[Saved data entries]
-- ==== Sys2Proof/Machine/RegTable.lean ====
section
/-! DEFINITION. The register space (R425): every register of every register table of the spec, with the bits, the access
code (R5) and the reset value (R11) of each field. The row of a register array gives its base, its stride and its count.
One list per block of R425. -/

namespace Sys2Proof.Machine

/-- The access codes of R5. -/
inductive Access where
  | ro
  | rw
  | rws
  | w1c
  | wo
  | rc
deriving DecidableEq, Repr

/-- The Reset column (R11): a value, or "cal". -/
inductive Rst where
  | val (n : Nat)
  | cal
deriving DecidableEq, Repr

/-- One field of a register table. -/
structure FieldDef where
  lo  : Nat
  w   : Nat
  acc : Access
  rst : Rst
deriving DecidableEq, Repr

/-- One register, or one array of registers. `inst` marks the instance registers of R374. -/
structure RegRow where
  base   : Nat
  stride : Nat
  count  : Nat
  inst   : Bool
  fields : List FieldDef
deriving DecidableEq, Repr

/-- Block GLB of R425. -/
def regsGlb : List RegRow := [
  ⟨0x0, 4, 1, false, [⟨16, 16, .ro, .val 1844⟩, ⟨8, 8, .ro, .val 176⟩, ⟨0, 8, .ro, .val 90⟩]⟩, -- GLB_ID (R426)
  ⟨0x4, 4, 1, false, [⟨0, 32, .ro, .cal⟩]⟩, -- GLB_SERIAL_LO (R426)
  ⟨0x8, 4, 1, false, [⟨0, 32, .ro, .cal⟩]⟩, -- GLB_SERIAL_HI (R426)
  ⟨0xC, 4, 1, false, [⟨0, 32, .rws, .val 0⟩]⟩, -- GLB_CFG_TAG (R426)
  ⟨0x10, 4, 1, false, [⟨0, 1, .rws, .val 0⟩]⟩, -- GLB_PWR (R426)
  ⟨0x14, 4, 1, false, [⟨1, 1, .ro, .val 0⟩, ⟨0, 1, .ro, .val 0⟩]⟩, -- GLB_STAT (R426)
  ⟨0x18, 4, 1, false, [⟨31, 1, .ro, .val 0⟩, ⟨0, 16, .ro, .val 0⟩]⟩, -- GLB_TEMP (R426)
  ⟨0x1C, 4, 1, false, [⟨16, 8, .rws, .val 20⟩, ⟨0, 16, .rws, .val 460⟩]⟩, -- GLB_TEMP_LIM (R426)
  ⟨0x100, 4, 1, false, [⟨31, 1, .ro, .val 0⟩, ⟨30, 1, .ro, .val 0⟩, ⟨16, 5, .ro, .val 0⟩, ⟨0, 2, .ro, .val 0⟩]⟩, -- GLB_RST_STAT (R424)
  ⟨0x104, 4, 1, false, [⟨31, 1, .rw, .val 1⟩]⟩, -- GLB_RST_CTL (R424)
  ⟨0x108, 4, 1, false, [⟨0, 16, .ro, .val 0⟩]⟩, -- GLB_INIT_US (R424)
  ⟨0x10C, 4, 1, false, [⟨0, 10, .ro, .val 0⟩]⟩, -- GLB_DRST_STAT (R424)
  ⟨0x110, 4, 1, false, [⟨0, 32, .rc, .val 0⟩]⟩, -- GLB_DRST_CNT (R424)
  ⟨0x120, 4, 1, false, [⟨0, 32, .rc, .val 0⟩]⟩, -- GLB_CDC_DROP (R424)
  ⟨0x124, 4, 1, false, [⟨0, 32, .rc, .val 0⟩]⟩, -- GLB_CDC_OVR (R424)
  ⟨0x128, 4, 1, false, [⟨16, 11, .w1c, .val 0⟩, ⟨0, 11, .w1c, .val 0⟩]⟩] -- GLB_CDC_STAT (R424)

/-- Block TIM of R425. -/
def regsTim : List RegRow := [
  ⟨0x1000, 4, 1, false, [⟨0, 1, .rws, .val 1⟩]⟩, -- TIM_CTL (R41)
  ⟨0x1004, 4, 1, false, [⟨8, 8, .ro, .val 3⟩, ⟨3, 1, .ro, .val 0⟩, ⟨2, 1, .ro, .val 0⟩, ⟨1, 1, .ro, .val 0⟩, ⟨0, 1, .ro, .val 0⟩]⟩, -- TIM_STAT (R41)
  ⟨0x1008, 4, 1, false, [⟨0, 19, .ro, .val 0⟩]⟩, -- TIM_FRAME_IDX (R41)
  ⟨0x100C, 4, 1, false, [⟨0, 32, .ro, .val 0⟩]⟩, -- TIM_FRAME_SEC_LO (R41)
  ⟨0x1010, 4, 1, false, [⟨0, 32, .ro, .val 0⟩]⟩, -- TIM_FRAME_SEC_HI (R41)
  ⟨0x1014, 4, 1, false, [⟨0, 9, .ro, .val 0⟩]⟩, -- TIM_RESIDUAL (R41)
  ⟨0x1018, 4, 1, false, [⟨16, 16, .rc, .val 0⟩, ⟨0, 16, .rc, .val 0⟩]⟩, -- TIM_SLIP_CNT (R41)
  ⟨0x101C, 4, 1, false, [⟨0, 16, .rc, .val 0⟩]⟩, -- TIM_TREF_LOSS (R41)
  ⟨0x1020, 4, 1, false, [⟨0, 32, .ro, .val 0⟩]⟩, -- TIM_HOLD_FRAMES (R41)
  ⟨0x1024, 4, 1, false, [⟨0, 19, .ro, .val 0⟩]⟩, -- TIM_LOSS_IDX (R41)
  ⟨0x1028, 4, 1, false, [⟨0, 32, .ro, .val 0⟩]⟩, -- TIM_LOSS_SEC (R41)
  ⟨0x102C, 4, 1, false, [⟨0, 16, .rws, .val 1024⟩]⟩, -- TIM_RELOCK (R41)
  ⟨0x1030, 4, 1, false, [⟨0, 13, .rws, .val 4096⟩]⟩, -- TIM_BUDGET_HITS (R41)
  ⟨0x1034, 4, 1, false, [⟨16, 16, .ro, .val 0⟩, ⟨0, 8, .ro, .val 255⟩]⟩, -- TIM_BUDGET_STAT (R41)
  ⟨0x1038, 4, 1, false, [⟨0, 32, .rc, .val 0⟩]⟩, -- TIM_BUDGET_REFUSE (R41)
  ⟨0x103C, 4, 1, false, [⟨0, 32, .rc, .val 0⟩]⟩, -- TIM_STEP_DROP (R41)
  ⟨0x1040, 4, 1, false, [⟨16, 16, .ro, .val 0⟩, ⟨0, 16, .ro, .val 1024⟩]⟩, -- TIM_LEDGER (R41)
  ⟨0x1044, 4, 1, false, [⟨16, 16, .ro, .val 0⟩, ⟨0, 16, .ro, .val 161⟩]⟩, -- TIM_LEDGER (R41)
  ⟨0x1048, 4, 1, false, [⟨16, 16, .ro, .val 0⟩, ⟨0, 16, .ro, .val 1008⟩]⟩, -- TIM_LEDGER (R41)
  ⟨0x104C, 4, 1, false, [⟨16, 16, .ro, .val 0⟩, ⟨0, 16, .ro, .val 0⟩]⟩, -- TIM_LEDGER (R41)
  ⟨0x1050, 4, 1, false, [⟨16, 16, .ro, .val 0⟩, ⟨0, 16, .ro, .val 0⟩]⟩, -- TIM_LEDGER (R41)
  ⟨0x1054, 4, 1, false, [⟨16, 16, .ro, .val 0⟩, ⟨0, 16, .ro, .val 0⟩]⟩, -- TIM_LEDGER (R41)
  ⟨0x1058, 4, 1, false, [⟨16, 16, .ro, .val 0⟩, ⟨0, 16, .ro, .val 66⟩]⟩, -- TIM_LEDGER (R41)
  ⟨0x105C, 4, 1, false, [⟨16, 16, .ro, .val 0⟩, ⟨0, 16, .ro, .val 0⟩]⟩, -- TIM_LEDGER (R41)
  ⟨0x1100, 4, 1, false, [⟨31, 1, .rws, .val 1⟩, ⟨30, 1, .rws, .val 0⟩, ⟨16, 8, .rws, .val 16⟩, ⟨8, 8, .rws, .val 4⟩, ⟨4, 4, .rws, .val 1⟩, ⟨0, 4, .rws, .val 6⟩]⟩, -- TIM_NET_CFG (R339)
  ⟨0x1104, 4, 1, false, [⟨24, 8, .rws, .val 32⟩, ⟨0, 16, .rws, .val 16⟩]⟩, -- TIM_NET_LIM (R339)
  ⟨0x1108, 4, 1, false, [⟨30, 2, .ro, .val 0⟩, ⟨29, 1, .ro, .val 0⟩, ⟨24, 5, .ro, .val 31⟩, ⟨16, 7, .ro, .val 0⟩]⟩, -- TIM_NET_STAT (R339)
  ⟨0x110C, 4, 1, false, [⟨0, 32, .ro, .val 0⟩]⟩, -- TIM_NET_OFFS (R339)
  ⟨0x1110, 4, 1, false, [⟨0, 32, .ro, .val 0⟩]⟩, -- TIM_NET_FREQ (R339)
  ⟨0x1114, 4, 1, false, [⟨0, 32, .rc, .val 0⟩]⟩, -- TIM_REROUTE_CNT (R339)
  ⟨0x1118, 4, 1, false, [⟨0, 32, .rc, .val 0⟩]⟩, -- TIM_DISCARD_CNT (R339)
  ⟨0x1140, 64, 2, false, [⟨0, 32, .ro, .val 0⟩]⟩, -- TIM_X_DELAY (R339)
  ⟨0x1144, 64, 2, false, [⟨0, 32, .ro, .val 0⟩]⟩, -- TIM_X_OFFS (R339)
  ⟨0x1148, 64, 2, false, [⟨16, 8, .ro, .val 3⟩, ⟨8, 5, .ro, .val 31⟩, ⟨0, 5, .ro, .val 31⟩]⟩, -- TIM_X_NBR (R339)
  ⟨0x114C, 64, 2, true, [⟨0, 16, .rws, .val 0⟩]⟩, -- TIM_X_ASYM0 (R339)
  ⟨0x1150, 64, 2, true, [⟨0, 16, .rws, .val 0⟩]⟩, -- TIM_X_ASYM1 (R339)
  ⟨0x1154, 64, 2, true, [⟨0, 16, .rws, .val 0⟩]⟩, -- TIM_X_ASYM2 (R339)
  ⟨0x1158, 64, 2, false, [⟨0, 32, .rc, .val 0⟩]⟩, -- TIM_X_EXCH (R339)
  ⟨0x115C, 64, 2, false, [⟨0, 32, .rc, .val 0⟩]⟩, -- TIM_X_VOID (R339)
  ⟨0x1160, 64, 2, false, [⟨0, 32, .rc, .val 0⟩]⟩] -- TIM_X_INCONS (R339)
* * *
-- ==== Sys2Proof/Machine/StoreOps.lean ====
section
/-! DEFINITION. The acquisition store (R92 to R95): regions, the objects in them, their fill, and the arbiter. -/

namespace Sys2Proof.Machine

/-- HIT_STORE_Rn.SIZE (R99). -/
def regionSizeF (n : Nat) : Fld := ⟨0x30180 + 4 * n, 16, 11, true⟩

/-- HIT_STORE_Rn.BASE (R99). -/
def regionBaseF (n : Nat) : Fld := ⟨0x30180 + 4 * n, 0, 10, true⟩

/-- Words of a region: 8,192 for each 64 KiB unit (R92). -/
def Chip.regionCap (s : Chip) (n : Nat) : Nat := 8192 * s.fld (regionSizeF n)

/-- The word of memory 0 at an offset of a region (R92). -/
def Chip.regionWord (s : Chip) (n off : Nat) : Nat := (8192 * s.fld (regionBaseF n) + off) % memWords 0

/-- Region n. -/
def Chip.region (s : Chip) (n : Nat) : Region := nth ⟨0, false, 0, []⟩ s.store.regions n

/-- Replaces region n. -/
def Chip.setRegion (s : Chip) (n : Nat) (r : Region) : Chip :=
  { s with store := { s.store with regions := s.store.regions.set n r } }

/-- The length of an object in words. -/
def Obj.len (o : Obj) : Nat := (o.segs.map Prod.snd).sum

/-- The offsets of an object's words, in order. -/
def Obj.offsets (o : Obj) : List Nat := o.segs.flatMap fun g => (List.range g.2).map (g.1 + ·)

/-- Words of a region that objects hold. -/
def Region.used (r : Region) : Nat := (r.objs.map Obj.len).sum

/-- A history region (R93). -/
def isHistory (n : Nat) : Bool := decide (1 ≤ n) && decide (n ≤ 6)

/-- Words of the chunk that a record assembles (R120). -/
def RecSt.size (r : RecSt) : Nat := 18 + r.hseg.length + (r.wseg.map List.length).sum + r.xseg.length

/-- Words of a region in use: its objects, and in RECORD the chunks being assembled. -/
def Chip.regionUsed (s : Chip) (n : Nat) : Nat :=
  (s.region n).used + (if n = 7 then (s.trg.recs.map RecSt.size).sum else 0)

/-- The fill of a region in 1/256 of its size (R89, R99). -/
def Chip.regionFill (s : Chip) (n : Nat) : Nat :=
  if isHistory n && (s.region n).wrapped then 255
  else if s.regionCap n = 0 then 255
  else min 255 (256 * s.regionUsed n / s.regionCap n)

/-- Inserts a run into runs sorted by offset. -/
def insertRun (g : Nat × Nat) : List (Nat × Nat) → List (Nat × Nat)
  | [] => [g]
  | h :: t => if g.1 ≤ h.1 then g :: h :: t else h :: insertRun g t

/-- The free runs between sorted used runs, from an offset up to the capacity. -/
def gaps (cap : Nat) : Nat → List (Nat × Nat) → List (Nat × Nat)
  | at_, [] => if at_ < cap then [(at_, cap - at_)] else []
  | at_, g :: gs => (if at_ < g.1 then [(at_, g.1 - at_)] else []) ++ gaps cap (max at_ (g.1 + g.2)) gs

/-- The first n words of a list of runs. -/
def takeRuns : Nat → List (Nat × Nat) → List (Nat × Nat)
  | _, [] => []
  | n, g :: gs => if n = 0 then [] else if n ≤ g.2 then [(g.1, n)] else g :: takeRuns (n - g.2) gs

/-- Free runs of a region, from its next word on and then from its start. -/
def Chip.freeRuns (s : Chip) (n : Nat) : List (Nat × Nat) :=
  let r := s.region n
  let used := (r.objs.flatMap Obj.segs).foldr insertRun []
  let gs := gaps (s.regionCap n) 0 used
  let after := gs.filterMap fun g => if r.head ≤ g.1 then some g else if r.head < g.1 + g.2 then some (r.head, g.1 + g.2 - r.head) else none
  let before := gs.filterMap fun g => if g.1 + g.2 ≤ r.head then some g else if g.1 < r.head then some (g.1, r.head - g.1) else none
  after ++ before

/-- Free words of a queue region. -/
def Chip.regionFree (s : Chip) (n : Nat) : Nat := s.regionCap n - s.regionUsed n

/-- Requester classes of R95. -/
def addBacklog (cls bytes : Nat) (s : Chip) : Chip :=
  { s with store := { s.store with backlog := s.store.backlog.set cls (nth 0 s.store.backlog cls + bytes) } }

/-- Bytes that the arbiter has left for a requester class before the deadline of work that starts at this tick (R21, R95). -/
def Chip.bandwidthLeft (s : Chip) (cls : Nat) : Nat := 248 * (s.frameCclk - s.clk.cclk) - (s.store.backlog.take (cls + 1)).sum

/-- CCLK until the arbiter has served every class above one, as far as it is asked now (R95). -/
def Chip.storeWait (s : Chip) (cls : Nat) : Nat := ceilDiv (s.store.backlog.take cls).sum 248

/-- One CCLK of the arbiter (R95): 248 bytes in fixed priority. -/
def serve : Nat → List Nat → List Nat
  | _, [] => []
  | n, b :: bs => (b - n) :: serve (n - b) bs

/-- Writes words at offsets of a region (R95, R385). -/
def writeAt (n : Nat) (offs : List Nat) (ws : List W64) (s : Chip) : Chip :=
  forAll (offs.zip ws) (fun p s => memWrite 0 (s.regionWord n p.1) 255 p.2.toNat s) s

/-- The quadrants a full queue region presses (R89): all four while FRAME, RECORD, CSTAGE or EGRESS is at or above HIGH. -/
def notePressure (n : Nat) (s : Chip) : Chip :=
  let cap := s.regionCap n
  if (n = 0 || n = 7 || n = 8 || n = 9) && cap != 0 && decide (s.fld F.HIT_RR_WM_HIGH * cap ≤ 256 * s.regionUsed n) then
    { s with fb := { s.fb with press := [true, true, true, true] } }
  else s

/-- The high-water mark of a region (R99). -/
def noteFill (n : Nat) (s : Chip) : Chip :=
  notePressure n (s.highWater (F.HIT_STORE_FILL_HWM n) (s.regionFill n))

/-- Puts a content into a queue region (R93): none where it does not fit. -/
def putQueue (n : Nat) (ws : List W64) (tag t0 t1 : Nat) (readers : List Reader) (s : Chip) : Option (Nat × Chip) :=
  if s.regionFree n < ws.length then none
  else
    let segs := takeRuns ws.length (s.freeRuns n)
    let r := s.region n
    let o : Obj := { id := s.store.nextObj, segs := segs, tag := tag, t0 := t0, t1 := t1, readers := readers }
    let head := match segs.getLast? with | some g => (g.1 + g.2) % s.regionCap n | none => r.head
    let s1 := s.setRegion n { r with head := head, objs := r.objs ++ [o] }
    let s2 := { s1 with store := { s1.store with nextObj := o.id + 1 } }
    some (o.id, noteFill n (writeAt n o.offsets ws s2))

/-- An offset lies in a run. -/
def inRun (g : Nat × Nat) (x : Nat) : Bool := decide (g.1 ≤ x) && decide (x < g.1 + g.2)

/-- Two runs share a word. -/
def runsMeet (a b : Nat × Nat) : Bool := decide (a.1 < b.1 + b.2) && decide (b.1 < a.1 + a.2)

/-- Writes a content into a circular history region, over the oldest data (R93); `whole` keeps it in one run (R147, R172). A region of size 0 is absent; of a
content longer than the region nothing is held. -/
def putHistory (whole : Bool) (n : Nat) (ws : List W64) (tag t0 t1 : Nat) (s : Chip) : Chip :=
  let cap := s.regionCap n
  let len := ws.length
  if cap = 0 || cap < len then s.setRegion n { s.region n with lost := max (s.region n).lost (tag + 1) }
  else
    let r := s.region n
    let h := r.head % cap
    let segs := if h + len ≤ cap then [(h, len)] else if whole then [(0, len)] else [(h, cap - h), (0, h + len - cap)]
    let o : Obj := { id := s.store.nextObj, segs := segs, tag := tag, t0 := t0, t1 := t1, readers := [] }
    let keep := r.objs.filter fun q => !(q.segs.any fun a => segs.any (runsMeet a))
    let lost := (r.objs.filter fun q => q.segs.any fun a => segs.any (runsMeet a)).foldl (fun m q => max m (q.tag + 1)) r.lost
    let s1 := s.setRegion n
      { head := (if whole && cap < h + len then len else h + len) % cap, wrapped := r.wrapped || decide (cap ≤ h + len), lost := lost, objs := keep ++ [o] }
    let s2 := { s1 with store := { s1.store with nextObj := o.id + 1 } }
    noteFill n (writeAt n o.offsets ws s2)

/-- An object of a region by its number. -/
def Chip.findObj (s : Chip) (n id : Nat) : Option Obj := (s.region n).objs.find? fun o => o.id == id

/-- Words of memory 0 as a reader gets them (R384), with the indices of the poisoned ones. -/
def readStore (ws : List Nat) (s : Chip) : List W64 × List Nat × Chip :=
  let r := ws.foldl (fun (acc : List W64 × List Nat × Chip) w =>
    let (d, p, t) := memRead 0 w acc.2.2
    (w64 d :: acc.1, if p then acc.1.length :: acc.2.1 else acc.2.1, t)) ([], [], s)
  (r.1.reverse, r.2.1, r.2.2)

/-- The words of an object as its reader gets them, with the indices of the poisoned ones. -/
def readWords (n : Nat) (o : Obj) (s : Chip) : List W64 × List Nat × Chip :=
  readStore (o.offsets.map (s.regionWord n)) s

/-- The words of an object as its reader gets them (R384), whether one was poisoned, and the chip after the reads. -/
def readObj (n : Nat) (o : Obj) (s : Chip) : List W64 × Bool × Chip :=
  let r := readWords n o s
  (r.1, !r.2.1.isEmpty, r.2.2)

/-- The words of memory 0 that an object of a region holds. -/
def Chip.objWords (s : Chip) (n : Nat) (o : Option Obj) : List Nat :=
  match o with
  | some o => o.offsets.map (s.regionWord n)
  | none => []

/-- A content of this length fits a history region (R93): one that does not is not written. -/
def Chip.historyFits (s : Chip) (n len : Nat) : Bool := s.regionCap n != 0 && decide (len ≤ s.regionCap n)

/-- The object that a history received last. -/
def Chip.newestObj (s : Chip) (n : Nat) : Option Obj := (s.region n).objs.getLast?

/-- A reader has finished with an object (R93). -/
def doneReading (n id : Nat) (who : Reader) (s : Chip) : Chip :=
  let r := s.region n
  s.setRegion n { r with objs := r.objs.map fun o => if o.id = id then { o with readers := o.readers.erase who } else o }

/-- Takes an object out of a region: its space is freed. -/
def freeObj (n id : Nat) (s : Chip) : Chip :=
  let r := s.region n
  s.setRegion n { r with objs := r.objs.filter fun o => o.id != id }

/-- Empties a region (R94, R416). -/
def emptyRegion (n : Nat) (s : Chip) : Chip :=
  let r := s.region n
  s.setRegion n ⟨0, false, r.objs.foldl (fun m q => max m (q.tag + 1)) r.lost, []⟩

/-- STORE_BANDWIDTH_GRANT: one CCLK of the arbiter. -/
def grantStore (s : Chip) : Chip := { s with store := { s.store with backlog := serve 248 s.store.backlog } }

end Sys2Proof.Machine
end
==
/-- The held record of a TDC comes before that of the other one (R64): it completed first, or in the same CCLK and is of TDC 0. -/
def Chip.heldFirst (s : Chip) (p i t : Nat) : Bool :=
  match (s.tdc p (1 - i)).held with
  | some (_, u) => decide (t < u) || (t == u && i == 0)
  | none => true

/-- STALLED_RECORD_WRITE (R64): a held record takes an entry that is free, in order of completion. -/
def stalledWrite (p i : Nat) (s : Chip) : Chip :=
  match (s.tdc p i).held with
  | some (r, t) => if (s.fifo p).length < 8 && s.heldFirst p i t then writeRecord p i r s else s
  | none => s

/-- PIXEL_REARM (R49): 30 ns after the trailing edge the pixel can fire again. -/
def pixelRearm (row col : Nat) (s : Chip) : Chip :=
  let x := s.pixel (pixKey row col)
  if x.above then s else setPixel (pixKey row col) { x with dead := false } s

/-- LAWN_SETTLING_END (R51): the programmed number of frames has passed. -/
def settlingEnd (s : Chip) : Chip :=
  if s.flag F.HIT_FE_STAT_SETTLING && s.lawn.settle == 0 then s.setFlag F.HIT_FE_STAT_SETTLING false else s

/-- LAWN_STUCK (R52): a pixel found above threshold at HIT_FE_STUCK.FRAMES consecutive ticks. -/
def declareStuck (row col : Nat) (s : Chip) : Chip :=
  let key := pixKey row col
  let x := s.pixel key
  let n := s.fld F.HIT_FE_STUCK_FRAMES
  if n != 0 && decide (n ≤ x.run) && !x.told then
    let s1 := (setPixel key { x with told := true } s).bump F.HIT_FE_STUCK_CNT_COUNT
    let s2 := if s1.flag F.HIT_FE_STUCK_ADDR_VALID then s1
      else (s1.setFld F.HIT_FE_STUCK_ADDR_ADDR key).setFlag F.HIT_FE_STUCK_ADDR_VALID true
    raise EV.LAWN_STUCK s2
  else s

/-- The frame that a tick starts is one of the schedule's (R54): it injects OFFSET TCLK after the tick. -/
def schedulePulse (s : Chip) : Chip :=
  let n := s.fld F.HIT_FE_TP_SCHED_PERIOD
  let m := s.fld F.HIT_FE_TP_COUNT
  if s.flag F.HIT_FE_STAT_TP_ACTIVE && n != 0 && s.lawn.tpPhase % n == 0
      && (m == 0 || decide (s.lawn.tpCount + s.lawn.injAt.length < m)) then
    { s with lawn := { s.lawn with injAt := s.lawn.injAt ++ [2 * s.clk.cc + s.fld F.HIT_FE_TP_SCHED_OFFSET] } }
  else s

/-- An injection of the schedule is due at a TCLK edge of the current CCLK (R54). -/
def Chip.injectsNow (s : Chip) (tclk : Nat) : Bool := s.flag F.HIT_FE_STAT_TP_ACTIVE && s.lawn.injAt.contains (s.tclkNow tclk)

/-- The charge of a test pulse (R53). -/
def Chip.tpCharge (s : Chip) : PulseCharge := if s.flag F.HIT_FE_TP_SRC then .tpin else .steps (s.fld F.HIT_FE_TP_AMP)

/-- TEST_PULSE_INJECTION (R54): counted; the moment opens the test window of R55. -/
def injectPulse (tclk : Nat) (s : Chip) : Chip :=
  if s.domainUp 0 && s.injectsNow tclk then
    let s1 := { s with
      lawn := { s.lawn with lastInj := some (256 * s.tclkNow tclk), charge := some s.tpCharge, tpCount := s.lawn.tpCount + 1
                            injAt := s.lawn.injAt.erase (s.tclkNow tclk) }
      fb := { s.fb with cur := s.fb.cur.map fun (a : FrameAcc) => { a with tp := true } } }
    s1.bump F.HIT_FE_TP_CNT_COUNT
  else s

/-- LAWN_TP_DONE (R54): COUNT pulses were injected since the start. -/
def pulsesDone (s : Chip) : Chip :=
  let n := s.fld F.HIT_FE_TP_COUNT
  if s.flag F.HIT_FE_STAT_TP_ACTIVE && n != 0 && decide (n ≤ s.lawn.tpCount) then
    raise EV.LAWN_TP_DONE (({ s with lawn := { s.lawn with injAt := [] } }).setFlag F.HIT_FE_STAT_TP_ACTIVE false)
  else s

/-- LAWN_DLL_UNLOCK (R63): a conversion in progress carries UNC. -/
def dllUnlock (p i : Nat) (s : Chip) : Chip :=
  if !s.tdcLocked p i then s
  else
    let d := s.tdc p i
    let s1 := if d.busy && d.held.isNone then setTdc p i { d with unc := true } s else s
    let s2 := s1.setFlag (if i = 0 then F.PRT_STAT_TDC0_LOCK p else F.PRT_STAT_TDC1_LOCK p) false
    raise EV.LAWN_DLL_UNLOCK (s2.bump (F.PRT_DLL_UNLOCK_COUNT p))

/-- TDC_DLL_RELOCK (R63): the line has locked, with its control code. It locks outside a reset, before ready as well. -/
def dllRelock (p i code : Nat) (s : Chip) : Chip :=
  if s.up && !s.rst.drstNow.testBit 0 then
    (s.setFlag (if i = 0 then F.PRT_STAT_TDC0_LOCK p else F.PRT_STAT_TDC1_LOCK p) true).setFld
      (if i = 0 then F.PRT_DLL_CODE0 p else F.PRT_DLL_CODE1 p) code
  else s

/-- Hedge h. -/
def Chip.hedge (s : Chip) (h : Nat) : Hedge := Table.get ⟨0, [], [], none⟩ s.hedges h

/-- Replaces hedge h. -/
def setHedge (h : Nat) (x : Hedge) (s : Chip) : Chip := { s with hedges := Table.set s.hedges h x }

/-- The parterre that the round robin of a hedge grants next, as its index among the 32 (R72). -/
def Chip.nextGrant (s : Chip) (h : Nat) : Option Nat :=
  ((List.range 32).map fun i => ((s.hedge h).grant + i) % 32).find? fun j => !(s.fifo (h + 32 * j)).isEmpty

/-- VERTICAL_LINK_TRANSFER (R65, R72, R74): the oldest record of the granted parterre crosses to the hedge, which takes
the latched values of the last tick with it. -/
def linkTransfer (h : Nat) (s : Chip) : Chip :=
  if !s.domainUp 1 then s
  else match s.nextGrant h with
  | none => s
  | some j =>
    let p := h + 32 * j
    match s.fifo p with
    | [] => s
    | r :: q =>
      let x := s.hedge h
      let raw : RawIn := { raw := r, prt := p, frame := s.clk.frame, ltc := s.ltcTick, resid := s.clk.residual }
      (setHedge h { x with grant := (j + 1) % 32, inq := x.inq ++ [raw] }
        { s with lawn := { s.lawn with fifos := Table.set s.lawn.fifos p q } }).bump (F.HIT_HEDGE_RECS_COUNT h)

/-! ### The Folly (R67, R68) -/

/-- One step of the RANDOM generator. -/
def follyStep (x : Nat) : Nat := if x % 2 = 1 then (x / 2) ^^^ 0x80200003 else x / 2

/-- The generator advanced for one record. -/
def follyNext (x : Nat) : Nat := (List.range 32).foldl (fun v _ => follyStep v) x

### What is expected
The lines above from the one containing "-- ==== Sys2Proof/Machine/RegTable.lean" through the one containing "def regsGlb : List" are to be set down exactly, and no others.

### Exercise solution
-- ==== Sys2Proof/Machine/RegTable.lean ====
section
/-! DEFINITION. The register space (R425): every register of every register table of the spec, with the bits, the access
code (R5) and the reset value (R11) of each field. The row of a register array gives its base, its stride and its count.
One list per block of R425. -/

namespace Sys2Proof.Machine

/-- The access codes of R5. -/
inductive Access where
  | ro
  | rw
  | rws
  | w1c
  | wo
  | rc
deriving DecidableEq, Repr

/-- The Reset column (R11): a value, or "cal". -/
inductive Rst where
  | val (n : Nat)
  | cal
deriving DecidableEq, Repr

/-- One field of a register table. -/
structure FieldDef where
  lo  : Nat
  w   : Nat
  acc : Access
  rst : Rst
deriving DecidableEq, Repr

/-- One register, or one array of registers. `inst` marks the instance registers of R374. -/
structure RegRow where
  base   : Nat
  stride : Nat
  count  : Nat
  inst   : Bool
  fields : List FieldDef
deriving DecidableEq, Repr

/-- Block GLB of R425. -/
def regsGlb : List RegRow := [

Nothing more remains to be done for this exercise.